3.1.2.2.2 Acceptability of the Proposed Changes The licensee stated, on page 7 of Enclosure 1 to their October 12, 2004, request for additional information (RAI) response, that the AVs determined for the SPU were not calculated using Method 3 of ISA-S67.04.02. The licensee stated that the method used in its channel uncertainty and setpoint determination, was as described in WCAP-10991,Westinghouse Setpoint Methodology for Protection Systems (ADAMS Accession No. 9710200073). This methodology statistically combines the individual uncertainties using the square root of the sum of the squares method in accordance with ISA-S67.04. The methodology to determine operability, also described in WCAP-10991, is a performance based AV. The AV is satisfied by verification that the channel "as found" and "as left" conditions about the nominal TSP are within the rack calibration accuracy. These criteria are controlled by the TSs and implemented by plant procedures. In the SS TS Section 2.2.1 Parts a and b, pages 2-3, and TS 3.3.2 Parts a and b, pages 3-14, the requirement is to return the instrumentation to the nominal TSP.

Because the AV is based on the rack calibration accuracy, the TS requirement is to return the channel to within the calibration accuracy. Therefore, the TS requirement returning the channel to within the calibration accuracy resolves the staffs concern with Method 3. Since the operability determination used only the TSP and AV, the values for Total Allowance, Z, and Sensor Error are changed to N.A.

Therefore, the licensees setpoint methodology, which has been discussed in WCAP-10991 and has previously been reviewed and approved in a staff SE dated May 26, 1998 (ADAMS Accession No. ML011790264), is acceptable.

3.1.2.3 I&C-Related TS Changes Related to the Power Uprate 3.1.2.3.1 Reactor Trip System Instrumentation TSPs and AVs TS Table 2.1-1, Reactor Trip System Instrumentation Trip Setpoints, Functional Unit 13, Steam Generator Water Level Low-Low is revised as follows:

A)

The Trip Setpoint is changed from >14.0% to >20.0% of narrow range instrument span.

B)

The AV is changed from >12.6% to >19.5% of narrow range instrument span.

C)

The Total Allowance (TA), Z, and Sensor Error (S) are changed from values to N.A.

The basic function of the reactor protection circuits associated with low-low SG water level is to preserve the SG heat sink for removal of long-term residual heat. In the event of a complete loss of feedwater (FW), the reactor would be tripped on low-low SG water level and emergency feedwater pumps (FWPs) would provide FW to maintain residual heat removal (RHR) after trip.

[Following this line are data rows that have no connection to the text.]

@[simp] theorem execTwWriteTransfer_wf (start : Option Nat) (bytes : List Byte) (stretch stop : Bool) (s : State) (h : Memory.wf s.bytes = true) :
    Memory.wf ((s.run (execTwWriteTransfer start bytes stretch stop)).bytes) = true := by
  
  simp only [State.run, execTwWriteTransfer, State.when]
  (repeat' split) <;> (simp +contextual (maxDischargeDepth := 30) [h, -List.foldl_cons, -List.foldl_nil]; done)

@[simp] theorem execWinMidWrite_wf (value : Byte) (stop : Bool) (s : State) (h : Memory.wf s.bytes = true) :
    Memory.wf ((s.run (execWinMidWrite value stop)).bytes) = true := by
  
  simp only [State.run, execWinMidWrite, State.when]
  (repeat' split) <;> (simp +contextual (maxDischargeDepth := 30) [h, -List.foldl_cons, -List.foldl_nil]; done)

@[simp] theorem execTwStretchRelease_wf (s : State) (h : Memory.wf s.bytes = true) :
    Memory.wf ((s.run execTwStretchRelease).bytes) = true := by
  
  simp only [State.run, execTwStretchRelease]
  (repeat' split) <;> (simp +contextual (maxDischargeDepth := 30) [h, -List.foldl_cons, -List.foldl_nil]; done)

end Sys2Proof.Machine
end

This reactor trip acts before the SGs are dry. Therefore, a low-low SG water level reactor trip circuit is provided for each SG to ensure that sufficient initial thermal capacity is available in the SG at the start of the transient. With the added power after the power uprate, the full power Tavg window is from 571.0 °F to 589.1 °F. of the October 12, 2004 RAI response contains detailed process measurement errors and instrument uncertainties, as well as the calculated TSP and AV. The staff finds that the TSP calculation meets the requirements of 10 CFR 50.36 and RG 1.105 and, therefore, is acceptable.

To ensure acceptable plant response and adequate plant operating margins at the SPU power conditions, the American Nuclear Society (ANS) Condition I transients were analyzed using the LOFTRAN computer code and the following conditions:

50% load rejection 5%/minute ramp load changes 10% step load changes Turbine trip without reactor trip from P-9 setpoint The major analysis assumptions are as follows.

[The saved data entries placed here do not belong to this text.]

theorem wit_ProfileLoads_1 :
    (∃ (s : State) (slot : Nat) (u : State), (s.awake = true) ∧ (s.flag 0 (F.PG_LOCK 0x00) = false) ∧ (s.load = none)
      ∧ (s.power.phase = .none) ∧ (u = ((s.set 0 F.DEV_PROFILE_LOADING 1).set 0 F.DEV_PROFILE_LAYOUT_KEPT 0).set 0
      F.DEV_PROFILE_LOCK_SKIPPED 0)) ∧
    (∃ (s : State) (slot : Nat), (s.awake = true) ∧ (s.flag 0 (F.PG_LOCK 0x00) = false) ∧ (s.load ≠ none ∨
      s.power.phase ≠ .none)) ∧
    (∃ (s : State) (l m : Load) (u v x y : State), (s.load = some l) ∧ (l.phase = .check) ∧ (u =
      { s with coord := { s.coord with loading := true } }) ∧ (v = (u.coord.cands.foldl (fun (z : State) c =>
      z.withdraw c) u).endHolds none) ∧ (x = (List.range 32).foldl (fun (z : State) n => if (z.pleList n).run.isSome
      then z.stopList n else z) v) ∧ (x.radioToSynth { l with phase := .drain } = (y, m))) ∧
    (∃ (s : State), (s.load = none)) ∧
    (∃ (s : State) (l : Load), (s.load = some l) ∧ (l.phase ≠ .check)) ∧
    (∃ (s : State), (s.load = none)) :=
  ⟨⟨W.awake, 7, ((W.awake.set 0 F.DEV_PROFILE_LOADING 1).set 0 F.DEV_PROFILE_LAYOUT_KEPT 0).set 0 F.DEV_PROFILE_LOCK_SKIPPED 0, by decide⟩,
   ⟨W.awake.setPhase .drain, 0, by decide⟩,
   ⟨W.loads .check, W.load .check, W.load .drain, W.loadsU, W.loadsU, W.loadsU, W.loadsU, by decide, by decide, rfl, by decide +kernel, by decide +kernel, by decide +kernel⟩,
   ⟨W.awake, by decide⟩,
   ⟨W.loads .drain, W.load .drain, by decide⟩,
   ⟨W.awake, by decide⟩⟩

theorem wit_ProfileLoads_2 :
    (∃ (s : State) (l : Load), (s.load = some l) ∧ (l.phase ≠ .drain ∨ s.drained = true)) ∧
    (∃ (s : State), (s.load = none)) ∧
    (∃ (s : State) (l : Load), (s.load = some l) ∧ (l.phase ≠ .drain ∨ s.drained = false)) ∧
    (∃ (s : State) (late : Bool), (s.load = none)) ∧
    (∃ (s : State) (late : Bool) (l : Load), (s.load = some l) ∧ (l.phase ≠ .staged)) ∧
    (∃ (s : State) (l : Load), (s.load = some l) ∧ (l.phase = .drain) ∧ (s.drained = false)) :=
  ⟨⟨W.loads .drain, W.load .drain, by decide +kernel⟩,
   ⟨W.awake, by decide⟩,
   ⟨W.loads .check, W.load .check, by decide⟩,
   ⟨W.awake, true, by decide⟩,
   ⟨W.loads .check, true, W.load .check, by decide⟩,
   ⟨W.busyLoad, W.load .drain, by decide⟩⟩

theorem wit_ProfileLoads_3 :
    ∃ (s : State) (l m : Load) (u : State), (s.load = some l) ∧ (l.phase = .drain) ∧ (s.drained = true) ∧
      (s.radioToSynth l = (u, m)) :=
  ⟨W.loads .drain, W.load .drain, W.load .drain, W.loads .drain, by decide, by decide, by decide +kernel, rfl⟩

theorem wit_ProfileLoads_4 :
    ∃ (s : State) (late : Bool) (l : Load) (pages : List (Nat × Nat)) (id : Word) (u v : State), (s.load = some l) ∧
      (l.phase = .staged) ∧ (pages = (profilePages s.loadDies).filter (fun p => !s.flag p.1 (F.PG_LOCK p.2))) ∧ (id =
      (s.nvWord l.slot 2).getD 0) ∧ (u = (s.syncLate late).attnSync.commitStaged pages l.held) ∧ (v = ((((u.set 0
      F.DEV_PROFILE_LASTRES 1).set 0 F.DEV_PROFILE_ACTIVE l.slot).set 0 F.DEV_PROFILE_NONE 0).set 0
      F.DEV_PROFILE_FALLBACK 0).setReg 0 0x00 0x02C id) :=
  ⟨W.loads .staged, false, W.load .staged, (profilePages (W.loads .staged).loadDies).filter (fun p => !(W.loads .staged).flag p.1 (F.PG_LOCK p.2)), 0, (W.loads .staged).attnSync.commitStaged ((profilePages (W.loads .staged).loadDies).filter (fun p => !(W.loads .staged).flag p.1 (F.PG_LOCK p.2))) [], ((((((W.loads .staged).attnSync.commitStaged ((profilePages (W.loads .staged).loadDies).filter (fun p => !(W.loads .staged).flag p.1 (F.PG_LOCK p.2))) []).set 0 F.DEV_PROFILE_LASTRES 1).set 0 F.DEV_PROFILE_ACTIVE 1).set 0 F.DEV_PROFILE_NONE 0).set 0 F.DEV_PROFILE_FALLBACK 0).setReg 0 0x00 0x02C 0, by decide, by decide, rfl, by decide, rfl, rfl⟩

theorem wit_StepRunsFrontCommand :
    ({ W.awake with pending := [.busFree, .nrstLow] } : State).pending = .busFree :: [.nrstLow] :=
  by decide

theorem wit_EmptyQueueTick :
    (W.awake.pending = [] ∧ W.awake.device = .active ∧ W.awake.tb.align = false) ∧
    (State.reset.pending = [] ∧ State.reset.device = .reset) ∧
    (W.asleep.pending = [] ∧ W.asleep.device = .watch) ∧
    (({ W.awake with tb := { align := true } } : State).pending = [] ∧ ({ W.awake with tb := { align := true } } :
      State).device = .active) :=
  ⟨(by decide),
   (by decide),
   (by decide),
   (by decide)⟩

theorem wit_MemoryStaysCanonical :
    Memory.wf (W.awake.setMemWord 0xB8FFC 0x01020304).mem = true ∧ (W.awake.setMemWord 0xB8FFC 0x01020304).mem ≠ [] :=
  by decide

theorem wit_PartAndQueueStay :
    (exec .nrstLow W.awake = .next (W.awake.resetFrom 1)) ∧
    (∃ t : State, step { W.awake with pending := [.nrstLow, .busFree] } = .next t ∧ t.pending = [.busFree]) :=
  ⟨rfl,
   ⟨_, rfl, by decide⟩⟩

theorem wit_LockBlockLasts :
    ∃ t : State, step { W.locked with pending := [.nrstLow] } = .next t ∧ W.locked.nv.lockDone = true ∧
      W.locked.nv.debugLock = true ∧ t.nv.lockDone = true ∧ W.locked.nv.ops = [] :=
  ⟨_, rfl, by decide, by decide, by decide, by decide⟩

theorem wit_EpochOnlyByReset :
    ∃ t : State, exec .nrstLow W.awake = .next t ∧ t.epoch = false ∧ W.awake.epoch = true :=
  ⟨_, rfl, by decide, by decide⟩

theorem wit_DeviceStatesMove :
    (∃ t : State, exec (.resetEnd 0 0) State.reset = .next t ∧ t.device = .active ∧ t.ready = false) ∧
    (∃ t : State, exec .busFree W.awake = .next t ∧ t.ready = true ∧ W.awake.device = .active) :=
  ⟨⟨_, rfl, by decide, by decide⟩,
   ⟨_, rfl, by decide, by decide⟩⟩

theorem wit_MemoryFrame :
    mayStore .busFree = false ∧ ∃ t : State, exec .busFree (W.awake.setMemWord 0xB8FFC 7) = .next t :=
  ⟨by decide, _, rfl⟩

theorem wit_StoredBytes :
    (addrDie 0xB8FFC ≠ 15 ∧ ∃ t : State, exec (.windowWrite 0xB8FFC 7) W.awake = .next t) ∧
    (∃ t : State, exec (.registerWrite 0x16010 1) W.awake = .next t) ∧
    (∃ t : State, exec (.seamRegisterAccess 7 3 true 0x40000 7) W.up = .next t) ∧
    (∃ t : State, exec (.rxPayloadEnd [1, 2]) W.awake = .next t) ∧
    ((∀ e ∈ W.on.exchs, 16 ≤ e.1) ∧ ∃ t : State, exec (.fcoAbort 0) W.on = .next t) :=
  ⟨⟨by decide, _, rfl⟩,
   ⟨_, rfl⟩,
   ⟨_, rfl⟩,
   ⟨_, rfl⟩,
   ⟨by decide, _, rfl⟩⟩

theorem wit_RegisterFrame :
    ownPages .rxSfdTimeout = some [0x05, 0x0F] ∧ ∃ t : State, exec .rxSfdTimeout W.awake = .next t :=
  ⟨by decide, _, rfl⟩

theorem wit_CounterSaturates :
    (F.PG_ERR_COUNT 5).lo + (F.PG_ERR_COUNT 5).width ≤ 32 ∧ (F.PG_ERR_OVF 5).width = 1 ∧ (F.PG_ERR_OVF 5).lo < 32 ∧
      (F.PG_ERR_COUNT 5).lo + (F.PG_ERR_COUNT 5).width ≤ (F.PG_ERR_OVF 5).lo ∧ (F.PG_ERR_OVF 5).off = (F.PG_ERR_COUNT
      5).off :=
  by decide

theorem wit_LockedPageWrites :
    ((W.up.set 7 (F.PG_LOCK 0x12) 1).flag 7 (F.PG_LOCK 0x12) = true) ∧
    ((W.awake.set 0 (F.PG_LOCK 0x16) 1).awake = true ∧ (W.awake.set 0 (F.PG_LOCK 0x16) 1).flag 0 (F.PG_LOCK 0x16) =
      true) ∧
    (RegTable.implemented 7 0x12 = true ∧ (W.up.set 7 (F.PG_LOCK 0x12) 1).awake = true ∧ (W.up.set 7 (F.PG_LOCK 0x12)
      1).inService 7 = true ∧ 1 ≤ (W.up.set 7 (F.PG_LOCK 0x12) 1).pstate 7) ∧
    (W.awake.get 0 (F.PG_ERR_COUNT 0x16) = 0) ∧
    (RegTable.implemented 0 0x16 = true ∧ (W.awake.set 0 (F.PG_LOCK 0x16) 1).awake = true) :=
  ⟨(by decide),
   (by decide),
   (by decide),
   (by decide),
   (by decide)⟩

theorem wit_EventsAndTheSource :
    (W.awake.latched 0 0x16 = false) ∧
    (RegTable.implemented 7 0x12 = true ∧ W.up.awake = true ∧ W.up.inService 7 = true ∧ 1 ≤ W.up.pstate 7) ∧
    (1 ≤ 7 ∧ 7 ≤ 7 ∧ 18 ≤ 18) :=
  ⟨(by decide),
   (by decide),
   (by decide)⟩

theorem wit_FirstErrorRecord :
    RegTable.implemented 7 0x12 = true ∧ W.up.awake = true ∧ W.up.flag 7 (F.PG_LOCK 0x12) = false :=
  by decide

Analyses for both low (571.0 °F) and high (589.1 °F) RCS full power Tavg and 0%

and 10% average SG tube plugging conditions Credit for the NSSS control systems (rod control, steam dump control, and pressurizer pressure control) in automatic mode of control No credit for pressurizer and SG safety valves Best estimate fuel reactivity feedbacks [moderator temperature coefficient (MTC), Doppler power defect and control rod worth] at beginning of life (BOL) core conditions, which are limiting for the margin to trip assessment No credit for operator action The licensee stated that analysis showed that the low-low SG level reactor TSP is adequate.

The staffs evaluation of these transients and assumptions are included in Section 3.2 of this SE. The staff finds that the TSP calculation meets the requirements of 10 CFR 50.36 and RG 1.105 and, therefore, is acceptable.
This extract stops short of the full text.